--- Source data ---

-- ==== Sys2Proof/Tests/Slice0.lean ====
section
/-! SUPPORT. Tests, with their expected results from spec/95_test_vectors.md, and for every statement that has
hypotheses a witness: a concrete state and operands that meet them. -/

namespace Sys2Proof.Tests

open Sys2Proof.Machine Sys2Proof.Safety

/-! ## Helpers -/

/-- The outcome is a next state that passes a check. -/
def answers (o : Host.Outcome State Fault Refusal) (check : State → Bool) : Bool :=
  match o with
  | .next t => check t
  | .fault _ | .refused _ => false

/-- The outcome is this fault. -/
def faults (o : Host.Outcome State Fault Refusal) (f : Fault) : Bool :=
  match o with
  | .fault g => g == f
  | .next _ | .refused _ => false

theorem next_of_answers {o : Host.Outcome State Fault Refusal} {P : State → Prop} [∀ t, Decidable (P t)]
    (h : answers o (fun t => decide (P t)) = true) : NextSatisfies o P := by
  cases o with
  | next t => exact ⟨t, rfl, by simpa [answers] using h⟩
  | fault _ | refused _ => simp [answers] at h

theorem fault_of_faults {o : Host.Outcome State Fault Refusal} {f : Fault} (h : faults o f = true) : o = .fault f := by
  cases o <;> simp [faults] at h ⊢
  exact h

/-- A memory that holds these bytes from address 0 on. -/
def cells (bytes : List Byte) : Mem := bytes.zipIdx.map fun p => (p.2, p.1)

/-- An 8x1 image in a phase, with the slots given filled. -/
def row8 (phase : Phase) (slots : List Byte) : State :=
  { State.reset with width := 8, height := 1, phase := phase, cur := BitVec.ofNat 32 slots.length, idx := cells slots }

/-- The same, with one byte in each plane. -/
def packed8 (phase : Phase) (slots : List Byte) (b0 b1 b2 b3 : Byte) : State :=
  (row8 phase slots).setPln #v[cells [b0], cells [b1], cells [b2], cells [b3]]

/-- The slots of the source's concrete scenario (S1). -/
def scenario : List Byte := [0, 15, 0, 15, 0, 15, 0, 15]

/-- The state after the scenario's `EMIT` (P1), with a reset value in the place of `IDXOUT`. -/
def finished8 : State :=
  ((packed8 .done scenario 0x55 0x55 0x55 0x55).setOut [0x55, 0x55, 0x55, 0x55]).setCount 4

/-- The state after a trap in `IDLE`. -/
def trapped0 (c : Cause) : State := (State.reset.setErr c).setPhase .halt

/-- The host presents a word next. -/
def presents (s : State) (w : Cmd) : State := s.setHost [.command w]

/-! ## Well-formedness: an ill-formed command for each check (R55, R57, R59) -/

theorem test_wf_dim : (Written.dim 65535 65535).wellFormed = true ∧ (Written.dim 65536 1).wellFormed = false ∧
    (Written.dim 8 65536).wellFormed = false := by decide

theorem test_wf_qpix : (Written.qpix 255 255 255 255).wellFormed = true ∧
    (Written.qpix 256 0 0 0).wellFormed = false ∧ (Written.qpix 0 256 0 0).wellFormed = false ∧
    (Written.qpix 0 0 256 0).wellFormed = false ∧ (Written.qpix 0 0 0 256).wellFormed = false := by decide

theorem test_wf_qrgb : (Written.qrgb 255 255 255).wellFormed = true ∧ (Written.qrgb 256 0 0).wellFormed = false ∧
    (Written.qrgb 0 256 0).wellFormed = false ∧ (Written.qrgb 0 0 256).wellFormed = false := by decide

theorem test_wf_ldix_rdix : (Written.ldix 255).wellFormed = true ∧ (Written.ldix 256).wellFormed = false ∧
    (Written.rdix 4294967295).wellFormed = true ∧ (Written.rdix 4294967296).wellFormed = false := by decide

theorem test_wf_abort : ∀ code < 9, (Written.abort code).wellFormed = decide (code = 1 ∨ code = 2 ∨ code = 5) := by
  decide

theorem test_ill_formed_refused : assemble (.dim 65536 1) = .error .operandRange ∧
    assemble (.ldix 256) = .error .operandRange ∧ assemble (.abort 3) = .error .operandRange := by decide

/-! ## Decoding: words written out bit by bit (R54, R56, R59; V11) -/

theorem test_decode_dim : decode 0b0000000100000000000010000000000000000001 = .ok (.dim 8 1) ∧
    decode 0x01FFFFFFFF = .ok (.dim 65535 65535) ∧ decode 0x01014000C8 = .ok (.dim 320 200) := by decide

theorem test_decode_qpix : decode 0b0000001000010010001101000101011001111000 = .ok (.qpix 0x12 0x34 0x56 0x78) ∧
    decode 0x0280808000 = .ok (.qpix 128 128 128 0) := by decide

theorem test_decode_ldix : decode 0b0000001100000000000000000000000000011111 = .ok (.ldix 0x1F) ∧
    decode 0x0300000100 = .error .ldixHighBits ∧ decode 0x03FF000000 = .error .ldixHighBits := by decide

theorem test_decode_rdix : decode 0b0000010000000000000000000000000000000111 = .ok (.rdix 7) ∧
    decode 0x04FFFFFFFF = .ok (.rdix 4294967295) := by decide

theorem test_decode_pack : decode 0b0000010100000000000000000000000000000000 = .ok .pack ∧
    decode 0x0500000001 = .error .packArgument := by decide

theorem test_decode_unpk : decode 0b0000011000000000000000000000000000000000 = .ok .unpk ∧
    decode 0x0680000000 = .error .unpkArgument := by decide

theorem test_decode_emit : decode 0b0000011100000000000000000000000000000000 = .ok .emit ∧
    decode 0x0700000100 = .error .emitArgument := by decide

theorem test_decode_abort : decode 0b0000100000000000000000000000000000000001 = .ok .abortUsage ∧
    decode 0b0000100000000000000000000000000000000010 = .ok .abortLoad ∧
    decode 0b0000100000000000000000000000000000000101 = .ok .abortWrite := by decide

theorem test_decode_abort_illegal :
    ([0x0800000000, 0x0800000003, 0x0800000004, 0x0800000006, 0x0800000007] : List Cmd).map decode =
      List.replicate 5 (.error .abortCode) ∧
    ([0x0800000009, 0x0880000001] : List Cmd).map decode = List.replicate 2 (.error .abortHighBits) := by decide

theorem test_decode_no_opcode :
    ([0x0000000000, 0x0900000000, 0x1000000000, 0x8000000000, 0xFF00000000, 0xFFFFFFFFFF] : List Cmd).map decode =
      List.replicate 6 (.error .noSuchOpcode) := by decide

theorem test_encode : [Instr.dim 8 1, .qpix 1 2 3 0xFF, .ldix 0x1F, .rdix 31, .pack, .unpk, .emit, .abortUsage,
    .abortLoad, .abortWrite].map encode = [0x0100080001, 0x02010203FF, 0x030000001F, 0x040000001F, 0x0500000000,
    0x0600000000, 0x0700000000, 0x0800000001, 0x0800000002, 0x0800000005] := by decide

theorem test_table_word : decodeTableWord 40 0x0100080001 = some (.dim 8 1) ∧
    decodeTableWord 40 0x0000000000 = none := by decide

/-! ## One step of each instruction -/

/-- V7: `DIM 512, 512` is accepted at the capacity. -/
theorem test_dim_at_capacity : answers (exec (.dim 512 512) State.reset)
    (fun t => t.width == 512 && t.height == 512 && t.cur == 0 && t.phase == .fill) = true := by decide

/-- V7: `DIM 321, 65535` reports the width, not the capacity; `DIM 65528, 65535` does not wrap. -/
theorem test_dim_traps :
    answers (exec (.dim 321 65535) State.reset) (fun t => t.err == .constraintViolation && t.width == 0) = true ∧
    answers (exec (.dim 65528 65535) State.reset) (fun t => t.err == .allocationFailure && exitPort t == 1) = true := by
  decide

/-- R73's worked example. -/
theorem test_qpix_white : answers (exec (.qpix 255 255 255 255) (row8 .fill [0]))
    (fun t => t.idx.read 1 == some 15 && t.idxout == 15 && t.cur == 2 && t.phase == .fill) = true := by decide

/-- V12: the ninth `QPIX` of an 8x1 image is not admitted, and `IDXOUT` keeps the eighth result. -/
theorem test_qpix_ninth : answers (exec (.qpix 0 0 0 0) ((row8 .ready scenario).setIdxout 15))
    (fun t => t.phase == .halt && t.err == .illegalCommand && t.cur == 8 && t.idxout == 15) = true := by decide

/-- R78's worked example: the last slot takes all 8 bits. -/
theorem test_ldix_last : answers (exec (.ldix 0x1F) (row8 .fill [0, 0, 0, 0, 0, 0, 0]))
    (fun t => t.idx.read 7 == some 0x1F && t.cur == 8 && t.phase == .ready && t.idxout == 0) = true := by decide

/-- V8: `LDIX` out of `FILL`. -/
theorem test_ldix_ready : answers (exec (.ldix 1) (row8 .ready scenario))
    (fun t => t.err == .illegalCommand && t.cur == 8) = true := by decide

/-- V8: all 8 bits of the slot. -/
theorem test_rdix_reads : answers (exec (.rdix 7) (row8 .ready [0, 0, 0, 0, 0, 0, 0, 0xFF]))
    (fun t => t.idxout == 0xFF && t.phase == .ready) = true := by decide

/-- V8: a slot not written in this run. -/
theorem test_rdix_traps :
    answers (exec (.rdix 8) (row8 .ready scenario)) (fun t => t.err == .illegalCommand) = true ∧
    answers (exec (.rdix 0) (row8 .fill [])) (fun t => t.err == .illegalCommand) = true ∧
    answers (exec (.rdix 0xFFFFFFFF) (row8 .ready scenario)) (fun t => t.err == .illegalCommand) = true := by decide

/-- V5, the last row: the mask, the bit order and the order of the planes. -/
theorem test_pack_masks : answers (exec .pack (row8 .ready [0x1F, 0x10, 0xF0, 0xFF, 0x80, 0x01, 0x0E, 0x07]))
    (fun t => (t.plane 0).read 0 == some 0x95 && (t.plane 1).read 0 == some 0x93 && (t.plane 2).read 0 == some 0x93 &&
      (t.plane 3).read 0 == some 0x92 && t.phase == .packed) = true := by decide

/-- The 16x1 image of V6, with a plane memory of one byte. -/
def tooWide : State :=
  let s := row8 .ready [0, 1, 2, 3, 4, 5, 6, 7, 8, 9, 10, 11, 12, 13, 14, 15]
  { s with width := 16, params := { s.params with plnCap := 1 } }

/-- P7. -/
theorem test_pack_too_wide : answers (exec .pack tooWide)
    (fun t => t.err == .allocationFailure && t.width == 16 && t.cur == 16 && exitPort t == 1) = true := by decide

/-- U7: no meaning for a width that breaks the alignment law; no run reaches this state. -/
theorem test_unaligned : faults (exec .pack { row8 .ready scenario with width := 4, height := 2 }) .widthNotAligned =
    true ∧ faults (exec .unpk { row8 .packed scenario with width := 4, height := 2 }) .widthNotAligned = true := by
  decide

/-- V9. -/
theorem test_unpk : answers (exec .unpk (packed8 .packed [0, 0, 0, 0, 0, 0, 0, 0xFF] 0x80 0x40 0x20 0x10))
    (fun t => t.idx == cells [1, 2, 4, 8, 0, 0, 0, 0] && t.phase == .packed) = true := by decide

/-- V9: `UNPK` before `PACK`. -/
theorem test_unpk_ready : answers (exec .unpk (row8 .ready scenario)) (fun t => t.err == .illegalCommand) = true := by
  decide

/-- V5: the planes come out in the order 0, 1, 2, 3. -/
theorem test_emit : answers (exec .emit (packed8 .packed scenario 0x11 0x22 0x44 0x88))
    (fun t => t.out == [0x11, 0x22, 0x44, 0x88] && t.count == 4 && t.phase == .done && exitPort t == 0) = true := by
  decide

/-- V9: in `DONE` there is no step. -/
theorem test_emit_twice : faults (exec .emit finished8) .noStep = true := by decide

/-- V10. -/
theorem test_abort_usage :
    answers (exec .abortUsage State.reset) (fun t => t.err == .usageError && exitPort t == 1) = true ∧
    answers (exec .abortUsage (packed8 .packed scenario 0x55 0x55 0x55 0x55)) (fun t => t.err == .illegalCommand) =
      true := by decide

/-- V10. -/
theorem test_abort_load :
    answers (exec .abortLoad State.reset) (fun t => t.err == .resourceLoadError && exitPort t == 1) = true ∧
    answers (exec .abortLoad (row8 .fill [])) (fun t => t.err == .illegalCommand) = true := by decide

/-- V10. -/
theorem test_abort_write :
    answers (exec .abortWrite (packed8 .packed scenario 0x55 0x55 0x55 0x55))
      (fun t => t.err == .outputWriteError && t.out == [] && t.count == 0) = true ∧
    answers (exec .abortWrite State.reset) (fun t => t.err == .illegalCommand) = true := by decide

/-! ## The quantizer -/

/-- V1 and V4, with the default palette. -/
theorem test_quant :
    [quant Palette.ega ⟨170, 170, 0⟩, quant Palette.ega ⟨42, 42, 42⟩, quant Palette.ega ⟨43, 43, 43⟩,
      quant Palette.ega ⟨255, 0, 0⟩, quant Palette.ega ⟨222, 173, 190⟩, quant Palette.ega ⟨0, 0, 40⟩,
      quant Palette.ega ⟨213, 213, 213⟩] = [6, 0, 8, 4, 7, 0, 15] := by decide

/-- V2: ties within the default palette, at level 1 and at the root of the tree. -/
theorem test_quant_ties :
    [quant Palette.ega ⟨0, 0, 85⟩, quant Palette.ega ⟨85, 85, 170⟩, quant Palette.ega ⟨255, 128, 0⟩] = [0, 8, 6] ∧
    [quantTree Palette.ega ⟨0, 0, 85⟩, quantTree Palette.ega ⟨85, 85, 170⟩, quantTree Palette.ega ⟨255, 128, 0⟩] =
      [0, 8, 6] := by decide

/-- `PAL_T2` of V3: grays but for three entries. -/
def palT2 : Palette := Vector.ofFn fun i =>
  if i = 2 then ⟨210, 20, 20⟩ else if i = 5 then ⟨200, 30, 20⟩ else if i = 11 then ⟨200, 20, 30⟩
  else ⟨BitVec.ofNat 8 (17 * i), BitVec.ofNat 8 (17 * i), BitVec.ofNat 8 (17 * i)⟩

/-- V3: a three-way tie goes to the lowest index. -/
theorem test_quant_three_way_tie : quant palT2 ⟨200, 20, 20⟩ = 2 ∧ quantTree palT2 ⟨200, 20, 20⟩ = 2 ∧
    unitDistance palT2 ⟨200, 20, 20⟩ 11 = 100 ∧ unitDistance palT2 ⟨200, 20, 20⟩ 0 = 40800 := by decide

/-- V1: the largest distance. -/
theorem test_distance : (List.finRange 16).map (unitDistance Palette.ega ⟨255, 255, 255⟩) =
    [195075, 137275, 137275, 79475, 137275, 79475, 101150, 21675, 86700, 57800, 57800, 28900, 57800, 28900, 28900,
      0] := by decide

/-! ## The machine's step, the host and the assembler -/

/-- A placed word is run by the very next step. -/
theorem test_fetch : answers (step (State.reset.withFetchWord 40 0x0100080001))
    (fun t => t.width == 8 && t.height == 1 && t.phase == .fill && t.host == []) = true := by decide

/-- V12: the all-zero word. -/
theorem test_step_illegal : answers (step (presents State.reset 0x0000000000))
    (fun t => t.phase == .halt && t.err == .illegalCommand && exitPort t == 1 && t.width == 0) = true := by decide

/-- V12: reset out of `HALT`. -/
theorem test_step_reset : answers (step ((trapped0 .usageError).setHost [.reset])) (fun t => t == State.reset) = true := by
  decide

theorem test_ports : ports finished8 = ⟨false, 4, 0, 8, 1, 8, 4, 0, 0⟩ := by decide

/-- R99, R97, R98: what the host issues. -/
theorem test_host_commands : hostCommands .usage = [.abortUsage] ∧ hostCommands .loadFailure = [.abortLoad] ∧
    hostCommands (.image ⟨8, 1, [⟨1, 2, 3, none⟩]⟩ false) = [.dim 8 1, .qpix 1 2 3 0xFF, .pack, .abortWrite] ∧
    nextHostCommand .usage 0 (ports State.reset) = some .abortUsage ∧
    nextHostCommand .usage 0 (ports finished8) = none ∧ hostVerifies finished8 = true := by decide

/-- R59: lines of the programs of spec/95_test_vectors.md. -/
theorem test_assemble_lines :
    assembleLine ['D', 'I', 'M', ' ', ' ', '8', ',', ' ', '1', ' ', ';', ' ', '0'] = .ok (some 0x0100080001) ∧
    assembleLine ['L', 'D', 'I', 'X', ' ', '0', 'x', '1', 'F'] = .ok (some 0x030000001F) ∧
    assembleLine ['Q', 'R', 'G', 'B', ' ', '0', ',', ' ', '0', ',', '8', '5'] = .ok (some 0x02000055FF) ∧
    assembleLine ['a', 'b', 'o', 'r', 't', ' ', 'W', 'r', 'i', 't', 'e'] = .ok (some 0x0800000005) ∧
    assembleLine [' ', ';', ' ', 'n'] = .ok none := by decide

theorem test_assemble_errors :
    assembleLine ['L', 'D', 'I', 'X', ' ', '2', '5', '6'] = .error .operandRange ∧
    assembleLine ['N', 'O', 'P'] = .error .unknownMnemonic ∧
    assembleLine ['D', 'I', 'M', ' ', '8'] = .error .operandCount ∧
    assembleLine ['R', 'D', 'I', 'X', ' ', '0', 'x', 'G'] = .error .badNumber := by decide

---

Exercise aim
Taking the lines above, repeat exactly those from the line that contains "R59; V11) -/" through the line that contains "decode 0x04FFFFFFFF = .ok", and both of those lines as well. Include nothing else.

Exercise result
/-! ## Decoding: words written out bit by bit (R54, R56, R59; V11) -/

theorem test_decode_dim : decode 0b0000000100000000000010000000000000000001 = .ok (.dim 8 1) ∧
    decode 0x01FFFFFFFF = .ok (.dim 65535 65535) ∧ decode 0x01014000C8 = .ok (.dim 320 200) := by decide

theorem test_decode_qpix : decode 0b0000001000010010001101000101011001111000 = .ok (.qpix 0x12 0x34 0x56 0x78) ∧
    decode 0x0280808000 = .ok (.qpix 128 128 128 0) := by decide

theorem test_decode_ldix : decode 0b0000001100000000000000000000000000011111 = .ok (.ldix 0x1F) ∧
    decode 0x0300000100 = .error .ldixHighBits ∧ decode 0x03FF000000 = .error .ldixHighBits := by decide

theorem test_decode_rdix : decode 0b0000010000000000000000000000000000000111 = .ok (.rdix 7) ∧
    decode 0x04FFFFFFFF = .ok (.rdix 4294967295) := by decide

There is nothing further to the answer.